LLM部署容量规划VRAM计算异构集群Apple SiliconMoEMLA开源工具
发布时间 2026/04/19 17:34最近活动 2026/04/19 17:54预计阅读 7 分钟
hwLedger:面向LLM部署的容量规划与异构集群管理工具
1

章节 01

hwLedger: Open-Source Tool for LLM Deployment Capacity Planning & Heterogeneous Cluster Management

hwLedger is an Apache-2.0 licensed desktop application + Agent/server combination, positioned as an LLM infrastructure management tool with 'hobbyist scale, enterprise-grade architecture'. It addresses key pain points in LLM deployment: accurate VRAM calculation for modern architectures (like MoE, MLA) and unified management of heterogeneous device clusters. Core capabilities include architecture-aware capacity planning, real-time telemetry validation, local inference (Apple Silicon optimized), and cross-device cluster management.

2

章节 02

Challenges in LLM Deployment Addressed by hwLedger

LLM deployment faces two main challenges:

  1. Inaccurate VRAM Calculation: Existing tools (HF Accelerate, can-it-run-llm) struggle with modern architectures—confusing MoE's resident vs activation parameters, underestimating MLA's KV Cache, and mishandling GQA's grouping logic.
  2. Heterogeneous Cluster Management: Managing distributed devices (local NVIDIA/AMD workstations, Apple Silicon laptops, cloud instances like Vast.ai) lacks unified tools for scheduling and cost optimization. hwLedger aims to fill these gaps.
3

章节 03

Layered Architecture & Architecture-Aware Capacity Calculation

Layered Architecture:

  • Core Layer: Rust-based (hwledger-core, arch, ingest, probe, etc.) for performance and reliability.
  • Sidecar Layer: Forked oMlx for optimized local inference on Apple Silicon.
  • Native App Layer: Platform-specific UIs (SwiftUI for macOS, WinUI3 for Windows, Qt/Slint for Linux).
  • Cluster Communication: Axum (mTLS for agents), russh (SSH for non-agent devices), cloud APIs (reqwest), Tailscale (local network discovery).

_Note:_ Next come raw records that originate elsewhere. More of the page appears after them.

/-! ## CRC table -/

/-- R120: every entry of the table is what the generation algorithm gives for its index: eight rounds,
each a right shift by one, and an exclusive-or with 0xEDB88320 where bit 0 was 1. -/
def Obligations.CrcTableFollowsAlgorithm : Prop :=
  crcTable.length = 256 ∧
  ∀ i : Byte, ∃ r : Nat → Word, r 0 = i.setWidth 32 ∧
    (∀ j : Nat, j < 8 →
      r (j + 1) = if r j % 2 = 1 then (r j >>> 1) ^^^ 0xEDB88320 else r j >>> 1) ∧
    crcLookup i = r 8

/-- R122: the table's stated values, the eight rounds of index 1, linearity over exclusive-or, the eight
entries the table follows from, and that no two indices share a word.
R122 is an inference the spec marks as its own (derived from R120). -/
def Obligations.CrcTableProperties : Prop :=
  crcLookup 0x00 = 0x00000000 ∧ crcLookup 0x80 = 0xEDB88320 ∧ crcLookup 0x01 = 0x77073096 ∧
  crcLookup 0xFF = 0x2D02EF8D ∧
  (List.range 8).map (fun n => crcRounds (n + 1) 1) =
    [0xEDB88320, 0x76DC4190, 0x3B6E20C8, 0x1DB71064, 0x0EDB8832, 0x076DC419, 0xEE0E612C, 0x77073096] ∧
  (∀ a b : Byte, crcLookup (a ^^^ b) = crcLookup a ^^^ crcLookup b) ∧
  [0x01, 0x02, 0x04, 0x08, 0x10, 0x20, 0x40, 0x80].map crcLookup =
    [0x77073096, 0xEE0E612C, 0x076DC419, 0x0EDB8832, 0x1DB71064, 0x3B6E20C8, 0x76DC4190, 0xEDB88320] ∧
  (∀ a b : Byte, crcLookup a = crcLookup b → a = b)

/-- R124: CRCL writes the table's entry to RES and changes nothing else but LAST and cmdidx. -/
def Obligations.CrclReadsTable : Prop :=
  (∀ v : Nat, v ≤ 255 → decode (BitVec.ofNat 32 (0x50000000 + v)) = some (.crcl v)) ∧
  (∀ w : Word, w &&& 0xF0000000 = 0x50000000 → w &&& 0x0FFFFF00 ≠ 0 → decode w = none) ∧
  (∀ (i : Byte) (s : State), exec (.crcl i.toNat) s =
    .next { s with res := crcLookup i, status := ⟨0, s.status.sticky⟩, cmdidx := s.cmdidx + 1 }) ∧
  (∀ s t : State, exec (.crcl 0x01) s = .next t → t.res = 0x77073096)

/-! ## Construction and release -/

/-- R140, R141: DINITE builds a fresh encoder instance, replacing whatever the channel held, when the
channel exists and the distance is 1..256; otherwise it raises InvalidChannel, or InvalidDistance, in
that order. -/
def Obligations.DiniteBuildsEncoder : Prop :=
  (∀ (ch : Nat) (d : Int), ch ≤ 15 → -32768 ≤ d → d ≤ 32767 →
    decode (BitVec.ofNat 32 (0x60000000 + ch * 2 ^ 24 + (d % 65536).toNat)) = some (.dinite ch d)) ∧
  (∀ w : Word, w &&& 0xF0000000 = 0x60000000 → w &&& 0x00FF0000 ≠ 0 → decode w = none) ∧
  (∀ (s : State) (ch : Nat) (d : Int), s.nch ≤ ch → exec (.dinite ch d) s = .next (s.afterError 2)) ∧
  (∀ (s : State) (ch : Nat) (d : Int), ch < s.nch → (d ≤ 0 ∨ d > 256) →
    exec (.dinite ch d) s = .next (s.afterError 3)) ∧
  (∀ (s : State) (ch d : Nat), ch < s.nch → 1 ≤ d → d ≤ 256 →
    exec (.dinite ch d) s = .next { s with
      channels := s.channels.set ch ⟨true, .encoder, BitVec.ofNat 9 d, 0, Vector.replicate 256 0⟩
      status := ⟨0, s.status.sticky⟩, cmdidx := s.cmdidx + 1 })

/-- R140, R142: DINITD builds a fresh decoder instance, with the checks of DINITE. -/
def Obligations.DinitdBuildsDecoder : Prop :=
  (∀ (ch : Nat) (d : Int), ch ≤ 15 → -32768 ≤ d → d ≤ 32767 →
    decode (BitVec.ofNat 32 (0x70000000 + ch * 2 ^ 24 + (d % 65536).toNat)) = some (.dinitd ch d)) ∧
  (∀ w : Word, w &&& 0xF0000000 = 0x70000000 → w &&& 0x00FF0000 ≠ 0 → decode w = none) ∧
  (∀ (s : State) (ch : Nat) (d : Int), s.nch ≤ ch → exec (.dinitd ch d) s = .next (s.afterError 2)) ∧
  (∀ (s : State) (ch : Nat) (d : Int), ch < s.nch → (d ≤ 0 ∨ d > 256) →
    exec (.dinitd ch d) s = .next (s.afterError 3)) ∧
  (∀ (s : State) (ch d : Nat), ch < s.nch → 1 ≤ d → d ≤ 256 →
    exec (.dinitd ch d) s = .next { s with
      channels := s.channels.set ch ⟨true, .decoder, BitVec.ofNat 9 d, 0, Vector.replicate 256 0⟩
      status := ⟨0, s.status.sticky⟩, cmdidx := s.cmdidx + 1 })
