/-- An empty chunk is in range wherever it starts (R55). -/
theorem not_outOfRange_of_len_zero {s : State} (b : Addr) {n : Addr} (h : n = 0) : ¬ outOfRange s b n :=
  fun hr => absurd hr.1 (by simp [h])

section
variable {s : State} {ch : Nat} {c : Channel} (hlen : s.len = 0)
include hlen

theorem effect_denc_of_len_zero (hc : HasData s ch .encoder c) : Effect (.denc ch) s s := by
  refine ⟨c, hc, by simp [hlen], not_outOfRange_of_len_zero _ hlen, not_outOfRange_of_len_zero _ hlen, ?_⟩
  have hn : s.len.toNat = 0 := by rw [hlen]; rfl
  rw [hn, runChunk_zero, setChannel_self hc.1]

theorem effect_ddec_of_len_zero (hc : HasData s ch .decoder c) : Effect (.ddec ch) s s := by
  refine ⟨c, hc, not_outOfRange_of_len_zero _ hlen, ?_⟩
  have hn : s.len.toNat = 0 := by rw [hlen]; rfl
  rw [hn, runChunk_zero, setChannel_self hc.1]

end

/-- DDEC reads neither DST nor CAP (R102, R104). -/
theorem effect_ddec_dst_cap {ch : Nat} {s u : State} (d v : Addr) (he : Effect (.ddec ch) s u) :
    Effect (.ddec ch) { s with dst := d, cap := v } { u with dst := d, cap := v } := by
  obtain ⟨c, hc, hsrc, rfl⟩ := he
  exact ⟨c, hc, hsrc, rfl⟩

theorem exec_ddec_dst_cap {ch : Nat} {s t : State} (d v : Addr) (hx : exec (.ddec ch) s = .next t) :
    exec (.ddec ch) { s with dst := d, cap := v } = .next { t with dst := d, cap := v } := by
  rcases exec_cases.mp hx with ⟨u, he, rfl⟩ | ⟨e, he, rfl⟩
  · exact exec_of_effect (effect_ddec_dst_cap d v he)
  · exact exec_of_error (i := .ddec ch) (ddecBody_error.mpr ((ddecBody_error (s := s)).mp he))

/-! ### STATUS as the host reads it (R24) -/

/-- Bit 8 is the only bit of STATUS above LAST's four. -/
theorem sticky_iff_word (st : Status) : st.sticky = true ↔ 0x100 ≤ st.word.toNat := by
  have hlast := st.last.isLt
  rw [status_word_toNat]
  cases st.sticky with
  | true => simp
  | false => simp; omega

/-! ### The commands -/

/-- Settles O13: NOP's effect is the state itself, and 0x103 is STATUS with LAST 3 and STICKY 1. -/
theorem nopReportsSuccess : Obligations.NopReportsSuccess := by
  refine ⟨rfl, fun w => decode_none_of_low, fun s => exec_of_effect (i := .nop) rfl, fun s t hs hx => ?_⟩
  have hsticky : s.status.sticky = true := (sticky_iff_word s.status).mpr (by rw [hs]; decide)
  rw [exec_of_effect (i := .nop) rfl] at hx
  cases hx
  rw [succeed_status, hsticky]
  rfl

/-- Settles O14: the effect of SETSRC is its one write. -/
theorem setsrcLoadsSrc : Obligations.SetsrcLoadsSrc := by
  refine ⟨fun v => decode_of_formatI24 (i := .setsrc v) (op := 0x1) rfl rfl,
    fun w => decode_none_of_reserved_bit 0x1 rfl, fun v s hv => ?_⟩
  exact ⟨_, exec_of_effect (i := .setsrc v) rfl, imm24_toNat (decide_eq_true hv), rfl⟩

/-- Settles O15: the effect of SETDST is its one write, and DDEC does not read DST. -/
theorem setdstLoadsDst : Obligations.SetdstLoadsDst := by
  refine ⟨fun v => decode_of_formatI24 (i := .setdst v) (op := 0x2) rfl rfl,
    fun w => decode_none_of_reserved_bit 0x2 rfl, fun v s hv => ?_, fun ch d s t hx => ?_⟩
  · exact ⟨_, exec_of_effect (i := .setdst v) rfl, imm24_toNat (decide_eq_true hv), rfl⟩
  · obtain ⟨-, -, -, hcap⟩ := exec_keeps_operands ⟨ch, .inr rfl⟩ hx
    rw [hcap]
    exact exec_ddec_dst_cap d s.cap hx

/-- Settles O16: the effect of SETLEN is its one write, and an empty chunk has no effect. -/
theorem setlenLoadsLen : Obligations.SetlenLoadsLen := by
  refine ⟨fun v => decode_of_formatI24 (i := .setlen v) (op := 0x3) rfl rfl,
    fun w => decode_none_of_reserved_bit 0x3 rfl, fun v s hv => ?_, fun ch c s hlen hc hv => ⟨?_, ?_⟩⟩
  · exact ⟨_, exec_of_effect (i := .setlen v) rfl, imm24_toNat (decide_eq_true hv), rfl⟩
  · exact fun hd => exec_of_effect (effect_denc_of_len_zero hlen ⟨hc, hv, hd⟩)
  · exact fun hd => exec_of_effect (effect_ddec_of_len_zero hlen ⟨hc, hv, hd⟩)
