-- ==== Sys2Proof/Config.lean ====
section
/-! DEFINITION. What the spec leaves to the implementation or leaves undefined: free values.  None has a body,
so nothing can be proved of the value itself; notes/assumptions names the log entry of each. -/

namespace Sys2Proof.Config

/-- Element (row, column) that an engine takes from an invalid coordinate list, a deterministic function of
the bytes of its window (R167). -/
opaque clElement : List Byte → Nat → Nat → BitVec 32

/-- The 16 check bits of a scratchpad word, a function of its 512 data bits and its word address (R93): the code is not published. -/
opaque checkBits : BitVec 512 → BitVec 20 → BitVec 16

/-- Word address that an error record gives for a word of a matrix engine's own store (Table 3.8, R48, R67): such a word has no scratchpad
address.  By store (0 activation, 1 accumulators, 2 codebooks) and word or entry slot. -/
opaque storeWord : Nat → Nat → BitVec 20

/-- SYNDROME of a scratchpad error record: implementation-defined (R93), by word and corrected bit. -/
opaque syndrome : Nat → Nat → BitVec 16

/-- Event code of the record of a quiet flip (R204): Table 14.3 gives it none (assumption 140). -/
opaque quietFlipCode : BitVec 16

/-- A nonce of 384 bits from the deterministic random generator, by the free-value counter. -/
opaque nonce : Nat → BitVec 384

/-- A byte the spec leaves undefined, by the free-value counter and an index. -/
opaque freeByte : Nat → Nat → BitVec 8

/-- A 64-bit value the spec leaves undefined, by the free-value counter. -/
opaque free64 : Nat → BitVec 64

/-- RETRY_MAX of a SCATTER's row and CLOSE messages: R178 names it, the DMA body has no field for it.  By descriptor. -/
opaque scatterRetryMax : Nat → BitVec 4

/-- RETRY_GAP of a SCATTER's messages, by descriptor. -/
opaque scatterRetryGap : Nat → BitVec 8

/-- Positions that one prefill chunk covers for a sequence, less one, modulo what is left: the chunk size is the
job's graph's and the spec gives it no field.  By image, sequence key and position, so that a replay covers the same (R28). -/
opaque chunkSize : Nat → Nat → Nat → BitVec 20

/-- A byte of a tail area that a PAGE_PUSH with TAIL carries where the image places no area for it.  By the free-value counter and an
index. -/
opaque tailByte : Nat → Nat → BitVec 8

/-- The bytes of a ledger entry of one context, over which a step digest runs (R368): their layout is not given.  By context,
sequence key, tokens and stop reason. -/
opaque ledgerBytes : Nat → Nat → List Nat → Nat → List Byte

/-- The body of IDENTIFY's response: capabilities, quotas, use and preserved bundles have no layout (Table 11.11).  By the
values of function, quota, use and bundles. -/
opaque identifyBytes : List Nat → List Byte

/-- What TELEMETRY exports of the counters: no layout is given for the host buffer (R214, R240, R390).  By the free-value counter. -/
opaque counterExport : Nat → List Byte

/-- Units that a zone of the fitted NAND holds, TLC or pSLC: it depends on the targets fitted (R283). -/
opaque siltUnits : Bool → BitVec 48

/-- Number of the spare block of a plane that the n-th retirement of a block, named by its key, put in its place (R285). -/
opaque spareBlock : Nat → Nat → BitVec 16

/-- Byte `i` of a codeword's DATA (R287): AES-256-XTS under the key pair that a wrap key number names, with a tweak, of the plain
bytes. -/
opaque xtsByte : Nat → Nat → List (BitVec 8) → Nat → BitVec 8

/-- Byte `i` of a codeword's LDPC PARITY (Table 10.8): the code is not published. -/
opaque ldpcByte : List (BitVec 8) → Nat → BitVec 8

/-- CONFIG_CRC that the control firmware expects of a scrubber, Basin's or a tile's: the register images that it covers are not
given (Table 15.13). -/
opaque scrubCrc : Bool → BitVec 16

/-- What an IEEE 1149.1 read shows of counters, logs, traces, registers and state (Table 15.5): no layout is given.  By the
free-value counter. -/
opaque debugExport : Nat → List Byte

/-- RTT_STAMP of a TRAIN flit (Table 9.8): the spec calls it an echo field and gives no value.  By the cycle in which it is sent. -/
opaque rttStamp : Nat → BitVec 16

/-- Rontondi's manufacturer code in IDCODE (R431). -/
opaque makerCode : BitVec 11

/-- Bytes of the certificate chain of slot 0 for an Alias key pair (R398). -/
opaque chainLength : Nat → BitVec 16

/-- SHA-384 of the boot ROM (Table 15.4). -/
opaque bootRomDigest : BitVec 384

/-- SHA-384 of an image header with the given fields (Table 15.4): FORMAT, KEY_INDEX, SVN, FW_ID. -/
opaque headerDigest : List Nat → BitVec 384

end Sys2Proof.Config
end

Core Innovation: Architecture-aware math core uses dedicated formulas for each AttentionKind (MHA/GQA/MQA/MLA/Sliding Window/SSM/Hybrid/Sink), distinguishing resident vs activation parameters for precise VRAM calculation.

4

章节 04

Key Capabilities of hwLedger

  1. VRAM & Throughput Planning: Architecture-aware formulas for accurate calculation of model weights, KV Cache, activations, and system overhead.
  2. Real-Time Telemetry: Compares predicted resource needs with actual data from engines like MLX, mistral.rs, llama.cpp, vLLM, TGI.
  3. Local Inference: On Apple Silicon, uses oMlx sidecar with SSD-paged KV Cache to extend context length.
  4. Heterogeneous Cluster Management: Unifies local/cloud devices with event-sourced audit logs, scheduling planners, and spot price-aware cost models.
5

章节 05

Application Scenarios for hwLedger

  • Individual Developers: Choose model quantization levels, determine max context length, evaluate inference engine efficiency.
  • Small Teams: Get unified device resource views, optimize model deployment scheduling, track costs.
  • Edge Deployment: Assess hardware feasibility for LLM runs, optimize configurations to fit edge device limits.
6

章节 06

Open-Source Significance of hwLedger

hwLedger contributes to the LLM community as:

  1. Accurate Capacity Tool: Fills gaps in MoE/MLA support for existing calculators.
  2. Cross-Platform Reference: Rust core + native UI pattern for multi-platform tools.
  3. Cluster Management Guide: Event溯源, cost models, and scheduling logic for distributed LLM deployment.
  4. Apple Silicon Optimization: Specialized support for M-series chips.
7

章节 07

Development Roadmap of hwLedger

hwLedger follows a phased plan:

Phase Content Status
P0 Basic infrastructure In progress
P1 Math core (capacity calculation) Planned
P2 Config parsing + telemetry Planned
P3 macOS GUI MVP Planned
P4 Inference (macOS) Planned
P5 Cluster management Planned
P6 Windows GUI Delayed
P7 Linux GUI Delayed

Current focus: WP21 (macOS release) including code signing, GitHub Actions workflow, DMG packaging, and Sparkle auto-updates.

8

章节 08

Conclusion: hwLedger's Potential in LLM Infrastructure

hwLedger addresses critical pain points in LLM deployment with its architecture-aware capacity planning, heterogeneous cluster management, and local inference capabilities. Its open-source nature and technical depth make it a valuable tool for developers and teams. As development progresses, it is poised to become an important reference in the LLM infrastructure space.